**INFORMATION SUPPLIED:**
▽

-- ==== Sys2Proof/Laws/Encoding.lean ====
section
/-! SUPPORT. The small lemmas of the bit and command encodings. -/

namespace Sys2Proof

@[simp] theorem bitsMsb_length {n : Nat} (v : BitVec n) : (bitsMsb v).length = n := by
  simp [bitsMsb]

theorem bitsMsb_get {n : Nat} (v : BitVec n) (k : Nat) (h : k < (bitsMsb v).length) :
    (bitsMsb v)[k] = v.getMsbD k := by
  simp [bitsMsb]

/-- The bits of a concatenation are the bits of its parts in order. -/
theorem bitsMsb_append {m n : Nat} (x : BitVec m) (y : BitVec n) : bitsMsb (x ++ y) = bitsMsb x ++ bitsMsb y := by
  apply List.ext_getElem
  · simp
  · intro k h1 h2
    rw [bitsMsb_get, List.getElem_append]
    simp only [bitsMsb_length] at h1 ⊢
    by_cases h : k < m
    · simp [h, bitsMsb_get, BitVec.getMsbD_append]
    · simp [h, bitsMsb_get, BitVec.getMsbD_append]

theorem natOfBits_append (xs ys : List Bool) :
    natOfBits (xs ++ ys) = natOfBits xs * 2 ^ ys.length + natOfBits ys := by
  have aux : ∀ (bits : List Bool) (a : Nat),
      bits.foldl (fun acc b => 2 * acc + b.toNat) a = a * 2 ^ bits.length + natOfBits bits := by
    intro bits
    induction bits with
    | nil => intro a; simp [natOfBits]
    | cons b bs ih =>
      intro a
      simp only [natOfBits, List.foldl_cons, List.length_cons]
      rw [ih, ih (2 * 0 + b.toNat)]
      ring
  unfold natOfBits
  rw [List.foldl_append, aux ys]
  rfl

/-- Reading the bits of a word as a number gives the word. -/
theorem natOfBits_bitsMsb {n : Nat} (v : BitVec n) : natOfBits (bitsMsb v) = v.toNat := by
  induction n with
  | zero => simp [bitsMsb, natOfBits, BitVec.of_length_zero]
  | succ n ih =>
    have hlist : bitsMsb v = [v.msb] ++ bitsMsb (v.setWidth n) := by
      apply List.ext_getElem
      · simp
      · intro k h1 h2
        rw [bitsMsb_get]
        cases k with
        | zero => simp [BitVec.msb]
        | succ k =>
          simp only [bitsMsb_length] at h1
          have hk : k < n := by omega
          simp only [List.singleton_append, List.getElem_cons_succ, bitsMsb_get]
          simp only [BitVec.getMsbD, BitVec.getLsbD_setWidth]
          have e : n - (k + 1) = n - 1 - k := by omega
          have hlt : n - 1 - k < n := by omega
          simp only [h1, hk, hlt, Nat.add_sub_cancel, e, decide_true, Bool.true_and]
    rw [hlist, natOfBits_append, ih]
    have hmsb : v.toNat = v.msb.toNat * 2 ^ n + (v.setWidth n).toNat := by
      have := congrArg BitVec.toNat (BitVec.cons_msb_setWidth v)
      rw [BitVec.toNat_cons'] at this
      rw [← this, Nat.shiftLeft_eq]
    rw [hmsb]
    simp [natOfBits]

end Sys2Proof
end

△

**HOW TO COMPLETE THIS TASK:** Keeping every line exactly as it is, copy all the records.

**EXPECTED OUTPUT:**
-- ==== Sys2Proof/Laws/Encoding.lean ====
section
/-! SUPPORT. The small lemmas of the bit and command encodings. -/

namespace Sys2Proof

@[simp] theorem bitsMsb_length {n : Nat} (v : BitVec n) : (bitsMsb v).length = n := by
  simp [bitsMsb]

theorem bitsMsb_get {n : Nat} (v : BitVec n) (k : Nat) (h : k < (bitsMsb v).length) :
    (bitsMsb v)[k] = v.getMsbD k := by
  simp [bitsMsb]

/-- The bits of a concatenation are the bits of its parts in order. -/
theorem bitsMsb_append {m n : Nat} (x : BitVec m) (y : BitVec n) : bitsMsb (x ++ y) = bitsMsb x ++ bitsMsb y := by
  apply List.ext_getElem
  · simp
  · intro k h1 h2
    rw [bitsMsb_get, List.getElem_append]
    simp only [bitsMsb_length] at h1 ⊢
    by_cases h : k < m
    · simp [h, bitsMsb_get, BitVec.getMsbD_append]
    · simp [h, bitsMsb_get, BitVec.getMsbD_append]

theorem natOfBits_append (xs ys : List Bool) :
    natOfBits (xs ++ ys) = natOfBits xs * 2 ^ ys.length + natOfBits ys := by
  have aux : ∀ (bits : List Bool) (a : Nat),
      bits.foldl (fun acc b => 2 * acc + b.toNat) a = a * 2 ^ bits.length + natOfBits bits := by
    intro bits
    induction bits with
    | nil => intro a; simp [natOfBits]
    | cons b bs ih =>
      intro a
      simp only [natOfBits, List.foldl_cons, List.length_cons]
      rw [ih, ih (2 * 0 + b.toNat)]
      ring
  unfold natOfBits
  rw [List.foldl_append, aux ys]
  rfl

/-- Reading the bits of a word as a number gives the word. -/
theorem natOfBits_bitsMsb {n : Nat} (v : BitVec n) : natOfBits (bitsMsb v) = v.toNat := by
  induction n with
  | zero => simp [bitsMsb, natOfBits, BitVec.of_length_zero]
  | succ n ih =>
    have hlist : bitsMsb v = [v.msb] ++ bitsMsb (v.setWidth n) := by
      apply List.ext_getElem
      · simp
      · intro k h1 h2
        rw [bitsMsb_get]
        cases k with
        | zero => simp [BitVec.msb]
        | succ k =>
          simp only [bitsMsb_length] at h1
          have hk : k < n := by omega
          simp only [List.singleton_append, List.getElem_cons_succ, bitsMsb_get]
          simp only [BitVec.getMsbD, BitVec.getLsbD_setWidth]
          have e : n - (k + 1) = n - 1 - k := by omega
          have hlt : n - 1 - k < n := by omega
          simp only [h1, hk, hlt, Nat.add_sub_cancel, e, decide_true, Bool.true_and]
    rw [hlist, natOfBits_append, ih]
    have hmsb : v.toNat = v.msb.toNat * 2 ^ n + (v.setWidth n).toNat := by
      have := congrArg BitVec.toNat (BitVec.cons_msb_setWidth v)
      rw [BitVec.toNat_cons'] at this
      rw [← this, Nat.shiftLeft_eq]
    rw [hmsb]
    simp [natOfBits]

end Sys2Proof
end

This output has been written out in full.